> **What this task involves**
Your answer should consist only of the lines below from the one with "step 5). -/" through the one with "13 R270). -/", copied exactly.

> **Data shown**
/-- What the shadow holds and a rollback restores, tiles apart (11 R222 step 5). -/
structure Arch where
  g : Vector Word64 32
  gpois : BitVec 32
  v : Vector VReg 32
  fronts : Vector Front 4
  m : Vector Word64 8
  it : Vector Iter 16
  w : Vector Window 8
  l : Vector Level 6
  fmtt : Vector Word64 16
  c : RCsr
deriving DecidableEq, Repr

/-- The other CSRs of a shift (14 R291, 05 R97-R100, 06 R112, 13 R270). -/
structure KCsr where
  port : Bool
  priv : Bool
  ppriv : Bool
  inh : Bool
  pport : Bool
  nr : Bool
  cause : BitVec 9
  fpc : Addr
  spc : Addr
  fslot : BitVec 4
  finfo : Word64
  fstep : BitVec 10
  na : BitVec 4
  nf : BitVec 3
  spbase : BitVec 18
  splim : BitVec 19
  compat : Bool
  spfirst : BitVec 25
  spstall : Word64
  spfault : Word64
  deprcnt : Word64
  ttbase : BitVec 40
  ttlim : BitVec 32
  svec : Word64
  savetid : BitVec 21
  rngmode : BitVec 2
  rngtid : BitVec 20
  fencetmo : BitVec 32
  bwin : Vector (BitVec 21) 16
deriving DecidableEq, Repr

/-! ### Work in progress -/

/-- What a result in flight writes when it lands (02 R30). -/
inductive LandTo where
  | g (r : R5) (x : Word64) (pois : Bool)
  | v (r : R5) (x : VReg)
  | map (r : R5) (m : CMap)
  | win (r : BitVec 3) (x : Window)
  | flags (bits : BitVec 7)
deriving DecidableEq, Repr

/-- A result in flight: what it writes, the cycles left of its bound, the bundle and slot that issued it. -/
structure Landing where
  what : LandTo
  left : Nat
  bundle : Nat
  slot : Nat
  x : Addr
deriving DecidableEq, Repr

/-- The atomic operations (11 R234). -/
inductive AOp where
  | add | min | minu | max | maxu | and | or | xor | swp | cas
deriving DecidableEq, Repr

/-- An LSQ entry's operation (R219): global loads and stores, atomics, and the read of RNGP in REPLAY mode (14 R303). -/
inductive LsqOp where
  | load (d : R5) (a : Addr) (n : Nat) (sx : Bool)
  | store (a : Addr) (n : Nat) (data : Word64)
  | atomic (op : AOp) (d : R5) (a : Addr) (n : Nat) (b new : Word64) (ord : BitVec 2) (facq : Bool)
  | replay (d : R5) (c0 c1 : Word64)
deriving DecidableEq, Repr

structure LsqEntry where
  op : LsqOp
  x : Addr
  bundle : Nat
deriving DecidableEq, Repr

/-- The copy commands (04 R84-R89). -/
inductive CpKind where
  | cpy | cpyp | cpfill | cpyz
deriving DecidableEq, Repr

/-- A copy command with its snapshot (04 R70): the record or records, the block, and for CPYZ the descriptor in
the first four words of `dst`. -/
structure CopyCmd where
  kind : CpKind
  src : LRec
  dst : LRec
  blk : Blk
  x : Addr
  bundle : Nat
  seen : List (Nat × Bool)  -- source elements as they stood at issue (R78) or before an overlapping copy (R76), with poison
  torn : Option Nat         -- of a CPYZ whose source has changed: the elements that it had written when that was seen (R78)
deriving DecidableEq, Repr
* * *
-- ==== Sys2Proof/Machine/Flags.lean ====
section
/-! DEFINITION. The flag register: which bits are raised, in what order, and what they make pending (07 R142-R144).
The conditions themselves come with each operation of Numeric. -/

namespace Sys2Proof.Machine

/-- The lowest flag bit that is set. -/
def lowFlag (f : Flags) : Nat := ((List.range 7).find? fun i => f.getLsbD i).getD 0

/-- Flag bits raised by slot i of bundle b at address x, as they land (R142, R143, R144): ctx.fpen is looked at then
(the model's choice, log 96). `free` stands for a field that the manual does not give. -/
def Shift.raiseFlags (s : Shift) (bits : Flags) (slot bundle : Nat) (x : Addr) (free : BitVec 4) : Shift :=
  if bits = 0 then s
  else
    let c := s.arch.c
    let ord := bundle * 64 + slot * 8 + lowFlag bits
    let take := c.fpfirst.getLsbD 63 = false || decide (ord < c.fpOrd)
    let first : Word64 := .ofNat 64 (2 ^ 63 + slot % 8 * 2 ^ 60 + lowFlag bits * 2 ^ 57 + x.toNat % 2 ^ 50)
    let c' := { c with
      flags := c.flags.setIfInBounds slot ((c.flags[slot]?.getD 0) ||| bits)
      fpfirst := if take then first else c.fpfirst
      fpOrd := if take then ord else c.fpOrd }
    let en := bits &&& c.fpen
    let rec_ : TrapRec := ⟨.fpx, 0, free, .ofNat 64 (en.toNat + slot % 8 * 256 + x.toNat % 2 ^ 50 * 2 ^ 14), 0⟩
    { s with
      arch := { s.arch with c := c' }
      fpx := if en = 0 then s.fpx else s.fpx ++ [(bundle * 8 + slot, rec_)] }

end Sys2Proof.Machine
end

> **Response to the task**
/-- What the shadow holds and a rollback restores, tiles apart (11 R222 step 5). -/
structure Arch where
  g : Vector Word64 32
  gpois : BitVec 32
  v : Vector VReg 32
  fronts : Vector Front 4
  m : Vector Word64 8
  it : Vector Iter 16
  w : Vector Window 8
  l : Vector Level 6
  fmtt : Vector Word64 16
  c : RCsr
deriving DecidableEq, Repr

/-- The other CSRs of a shift (14 R291, 05 R97-R100, 06 R112, 13 R270). -/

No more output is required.